Structural Design Tool for Performative Building Elements:
A Semi-Automated Grasshopper Plugin for Design Decision Support of Complex Trusses
Michael Patrick Makris
A Thesis Presented to the
FACULTY OF THE USC SCHOOL OF ARCHITECTUREUNIVERSITY OF SOUTHERN CALIFORNIA
In Partial Fulfillment of the Requirements for the Degree
MASTER OF BUILDING SCIENCE
This thesis by Michael Patrick Makris, describes the development, testing, and findings of a Rhino-Grasshopper toolset developed to encourage real-time parametric design form experimentation through immediate integrated structural analysis feedback, allowing for structural optimization through iterative formal experimentation.
The performance-driven design toolset is a series of automated components that create geometry and simulate, analyze, and optimize triangular prismatic trusses in real-time for two main structural loading types: gravity and wind.
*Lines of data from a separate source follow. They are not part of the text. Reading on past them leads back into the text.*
-- ==== Sys2Proof/Laws/Step.lean ====
section
/-! SUPPORT. What the host's accesses and a step can do, said once. -/

namespace Sys2Proof.Machine

/-- What a write to CMD can do (30_encoding R82): reset, nothing, or an issue, and when. -/
theorem State.writeCmd_cases (s : State) (w : BitVec 32) :
    (opField w = 0xF ∧ s.writeCmd w = s.resetRade) ∨
    (opField w ≠ 0xF ∧ (s.phase = .run ∨ (s.fault = true ∧ opField w ≠ 0xE)) ∧ s.writeCmd w = s) ∨
    (opField w ≠ 0xF ∧ s.phase = .idle ∧ (s.fault = true → opField w = 0xE) ∧ s.writeCmd w = s.issue w) := by
  unfold State.writeCmd
  split
  · exact .inl ⟨‹_›, rfl⟩
  · split
    · exact .inr (.inl ⟨‹_›, .inl ‹_›, rfl⟩)
    · split
      · exact .inr (.inl ⟨‹_›, .inr ‹_›, rfl⟩)
      · rename_i hp hf
        refine .inr (.inr ⟨‹_›, ?_, ?_, rfl⟩)
        · cases h : s.phase with
          | idle => rfl
          | run => exact absurd h hp
        · intro h
          exact Classical.byContradiction fun hne => hf ⟨h, hne⟩

/-- What a host write can do (20_memory R62): a command write, one general register, or nothing. -/
theorem State.hostWrite_cases (s : State) (i : RegIndex) (v : Word) :
    (i = 8 ∧ s.hostWrite i v = s.writeCmd v) ∨
    (i ≠ 8 ∧ s.phase = .idle ∧ ∃ r, gregAt i = some r ∧ s.hostWrite i v = s.setG r v) ∨
    (i ≠ 8 ∧ (s.phase = .run ∨ gregAt i = none) ∧ s.hostWrite i v = s) := by
  unfold State.hostWrite
  split
  · exact .inl ⟨‹_›, rfl⟩
  · cases hg : gregAt i with
    | none => exact .inr (.inr ⟨‹_›, .inr rfl, rfl⟩)
    | some r =>
      cases hp : s.phase with
      | idle => exact .inr (.inl ⟨‹_›, rfl, r, rfl, by simp⟩)
      | run => exact .inr (.inr ⟨‹_›, .inl rfl, by simp⟩)

/-- The index of a general register leads back to it (10_state R20). -/
@[simp] theorem gregAt_index (r : GReg) : gregAt r.index = some r := by cases r <;> rfl

/-- What the engine's turn can do (10_state R25(b)). -/
theorem engineTurn_cases (s : State) :
    (s.phase = .idle ∧ engineTurn s = .next s) ∨
    (s.phase = .run ∧ ∃ i, decode s.cmdLatch = .ok i ∧ engineTurn s = exec i s) ∨
    (s.phase = .run ∧ ∃ e, decode s.cmdLatch = .error e ∧ engineTurn s = .next (s.raise .illcmd)) := by
  unfold engineTurn engineTurnWith
  cases s.phase with
  | idle => exact .inl ⟨rfl, rfl⟩
  | run =>
    cases h : decode s.cmdLatch with
    | ok i => exact .inr (.inl ⟨rfl, i, rfl, by simp [State.latchedCommand, h]⟩)
    | error e => exact .inr (.inr ⟨rfl, e, rfl, by simp [State.latchedCommand, h]⟩)

/-- What a step can do: the engine's turn, or the next event of the schedule (20_memory R71). -/
theorem step_cases (s : State) :
    (s.events = [] ∧ step s = engineTurn s) ∨
    (∃ es, s.events = .engine :: es ∧ step s = engineTurn (s.withEvents es)) ∨
    (∃ i es, s.events = .hostRead i :: es ∧ step s = .next ((s.withEvents es).hostRead i)) ∨
    (∃ i v es, s.events = .hostWrite i v :: es ∧ step s = .next ((s.withEvents es).hostWrite i v)) ∨
    (∃ es, s.events = .resetInput :: es ∧ step s = .next (s.withEvents es).resetRade) := by
  unfold step stepWith
  rcases s.events with _ | ⟨e, es⟩
  · exact .inl ⟨rfl, rfl⟩
  · cases e with
    | hostRead i => exact .inr (.inr (.inl ⟨i, es, rfl, rfl⟩))
    | hostWrite i v => exact .inr (.inr (.inr (.inl ⟨i, v, es, rfl, rfl⟩)))
    | resetInput => exact .inr (.inr (.inr (.inr ⟨es, rfl, rfl⟩)))
    | engine => exact .inr (.inl ⟨es, rfl, rfl⟩)

/-- What holds between the states of a step: it is enough to show it for each thing a step can do, and that
removing an event from the schedule beforehand does not matter to it. -/
theorem step_relates {P : State → State → Prop} (refl : ∀ s, P s s)
    (events : ∀ s t es, P (s.withEvents es) t → P s t)
    (read : ∀ s i, P s (s.hostRead i))
    (write : ∀ s r v, s.phase = .idle → P s (s.setG r v))
    (issue : ∀ s w, s.phase = .idle → (s.fault = true → opField w = 0xE) → opField w ≠ 0xF → P s (s.issue w))
    (reset : ∀ s, P s s.resetRade)
    (illegal : ∀ s e, s.phase = .run → decode s.cmdLatch = .error e → P s (s.raise .illcmd))
    (command : ∀ s i t, s.phase = .run → decode s.cmdLatch = .ok i → CommandEffect s i t → P s t) :
    ∀ s t, step s = .next t → P s t := by
  have engine : ∀ s t, engineTurn s = .next t → P s t := by
    intro s t h
    rcases engineTurn_cases s with ⟨_, e⟩ | ⟨hp, i, hi, e⟩ | ⟨hp, x, hx, e⟩ <;> rw [e] at h
    · cases h; exact refl _
    · exact command _ _ _ hp hi (effect_of_exec h)
    · cases h; exact illegal _ x hp hx
  intro s t h
  rcases step_cases s with ⟨_, hs⟩ | ⟨es, _, hs⟩ | ⟨i, es, _, hs⟩ | ⟨i, v, es, _, hs⟩ | ⟨es, _, hs⟩ <;> rw [hs] at h
  · exact engine _ _ h
  · exact events _ _ es (engine _ _ h)
  · cases h; exact events _ _ es (read _ _)
  · cases h
    apply events _ _ es
    rcases State.hostWrite_cases (s.withEvents es) i v with ⟨_, e⟩ | ⟨_, hp, r, _, e⟩ | ⟨_, _, e⟩ <;> rw [e]
    · rcases State.writeCmd_cases (s.withEvents es) v with ⟨_, e'⟩ | ⟨_, _, e'⟩ | ⟨h1, h2, h3, e'⟩ <;> rw [e']
      · exact reset _
      · exact refl _
      · exact issue _ _ h2 h3 h1
    · exact write _ _ _ hp
    · exact refl _
  · cases h; exact events _ _ es (reset _)

/-- One step of a run, for any machine behind the host's interface; at `Sys2Proof.core` it is about `step`. -/
theorem run_succ_of_next {M : Host.Core} {n : Nat} {s t : M.State} (h : M.step s = .next t) :
    M.run (n + 1) s = M.run n t := by
  simp only [Host.Core.run, h]

end Sys2Proof.Machine
end

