/-! APPROX on its own result. -/

theorem exec_approx_of_ok {s : State} {r : ApproxResult} (h : approx s.num.toNat s.den.toNat s.maxden.toNat = .ok r) :
    exec .approx s = .next ((s.putFrac r).setFlags (approxFlags r)).complete := by
  simp [exec, execApprox, h]

/-- An approximated fraction fits its registers and is within the bound, so it passes through unchanged. -/
theorem approx_of_approx {n d m : Word} {r : ApproxResult} (h : approx n.toNat d.toNat m.toNat = .ok r) :
    approx (BitVec.ofNat 32 r.num).toNat (BitVec.ofNat 32 r.den).toNat m.toNat = .ok ⟨r.num, r.den, false, false⟩ := by
  obtain ⟨hnum, hpos, hle⟩ := approx_bounds h
  have hn : (BitVec.ofNat 32 r.num).toNat = r.num := Nat.mod_eq_of_lt (by omega)
  have hd : (BitVec.ofNat 32 r.den).toNat = r.den := Nat.mod_eq_of_lt (by omega)
  rw [hn, hd]
  exact approx_of_le (by omega) hle

/-! An encoding command on the state it left. -/

/-- A commit over its own result writes the same again; only the stream grows. -/
theorem Commit.apply_apply (c : Commit) (s : State) :
    c.apply (c.apply s) = { c.apply s with txStream := (c.apply s).txStream ++ c.emitOnto [] } := by
  have getD_twice {α : Type} (o : Option α) (x : α) : o.getD (o.getD x) = o.getD x := by cases o <;> rfl
  have elim_twice {α β : Type} (o : Option α) (x : β) (f : α → β) : o.elim (o.elim x f) f = o.elim x f := by
    cases o <;> rfl
  simp only [Commit.apply, getD_twice, elim_twice, c.emitOnto_eq (c.emitOnto s.txStream)]

/-- No encoding command reads a general register it writes (10_state R20). -/
theorem notMem_writesOf_of_mem_readsOf {i : Instr} (h : isEncoding i = true) : ∀ r ∈ readsOf i, r ∉ writesOf i := by
  cases i with
  | pllenc _ | msenc _ _ _ _ | setfp _ _ _ _ | setfd _ _ _ _ => simp [readsOf, writesOf]
  | _ => cases h

/-- An encoding command finds its operands as it left them. -/
theorem completionOf_replay {i : Instr} {s t : State} (hi : isEncoding i = true) (h : exec i s = .next t) :
    completionOf i t = completionOf i s := by
  refine completionOf_congr (fun r hr => ?_) (effect_of_exec h).chip_eq
  rw [run_of_exec h]
  exact Completion.run_getG (completionOf_fits i s) s (notMem_writesOf_of_mem_readsOf hi r hr)

/-- An encoding command without a fault commits. -/
theorem completionOf_eq_commit {i : Instr} {s : State} (h : isEncoding i = true)
    (hf : ((completionOf i s).run s).fault = false) : ∃ c, completionOf i s = .commit c := by
  have hk := completionOf_fits i s
  cases hc : completionOf i s with rw [hc] at hk hf
  | commit c => exact ⟨c, rfl⟩
  | raise f => nomatch hf
  | clearFault => cases hk; nomatch h
  | resetRade => cases hk; nomatch h

end Sys2Proof.Machine

open Sys2Proof.Machine

/-- Settles O48: an encoding command reads nothing it writes, so it commits the same again; the fraction APPROX leaves is
within its bound, so it passes through. -/
theorem replayIsIdempotent : Obligations.ReplayIsIdempotent := by
  refine ⟨fun i s t hi h hf => ?_, fun s t h hf => ?_⟩
  · have hrun := run_of_exec h
    obtain ⟨c, hc⟩ := completionOf_eq_commit hi (hrun ▸ hf)
    rw [exec_eq_run, completionOf_replay hi h, hrun, hc]
    exact ⟨c.emitOnto [], c.emitOnto_eq s.txStream, congrArg _ (c.apply_apply s)⟩
  · rcases exec_approx_cases s with ⟨_, _, he⟩ | ⟨r, hr, he⟩ <;> rw [he] at h <;> cases h
    · nomatch hf
    · exact exec_approx_of_ok (s := ((s.putFrac r).setFlags (approxFlags r)).complete) (approx_of_approx hr)
end

section
/-! PROOF. The host's accesses, one rule each, and a register write without WAIT (20_memory R61 to R63, R71). -/

namespace Sys2Proof.Machine

/-! Host writes (20_memory R62). -/

/-- The indices above 7 hold no general register (10_state R20). -/
theorem gregAt_eq_none_iff {i : RegIndex} : gregAt i = none ↔ 7 < i.toNat := by
  revert i
  decide

theorem gregAt_eq_some_iff {i : RegIndex} {r : GReg} : gregAt i = some r ↔ r.index = i := by
  cases r <;> revert i <;> decide

theorem GReg.index_inj {r r' : GReg} : r.index = r'.index ↔ r = r' := by
  rw [← gregAt_eq_some_iff, gregAt_index, Option.some_inj, eq_comm]

/-- After a write to one general register each general register reads by its index. -/
theorem State.getG_setG_of_index (s : State) {i : RegIndex} {r : GReg} (h : r.index = i) (v : Word) (r' : GReg) :
    (s.setG r v).getG r' = if r'.index = i then v else s.getG r' := by
  simp only [← h, GReg.index_inj]
  split
  · subst_vars
    exact s.getG_setG_same _ v
  · exact s.getG_setG_ne ‹_› v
Each element is constructed, loaded, and simulated within the Rhino-Grasshopper design interface, returning structural performance information infographically in a native design environment. An optimization-assist tool is included that provides designer-centric information about proposed truss solutions such as cost, weight, deflection, and truss complexity.
In a series of trials of increasing design complexity, the toolset is tested and its accuracy is verified against benchmark structural engineering industry software SAP2000.
This thesis argues that, equipped with immediate structural performance information, designers can iteratively improve their architectural form and better understand the impact of form on structural performance, while still in conceptual design. Architects will produce more efficient, structurally informed designs when using this toolset over traditional conceptual design tools.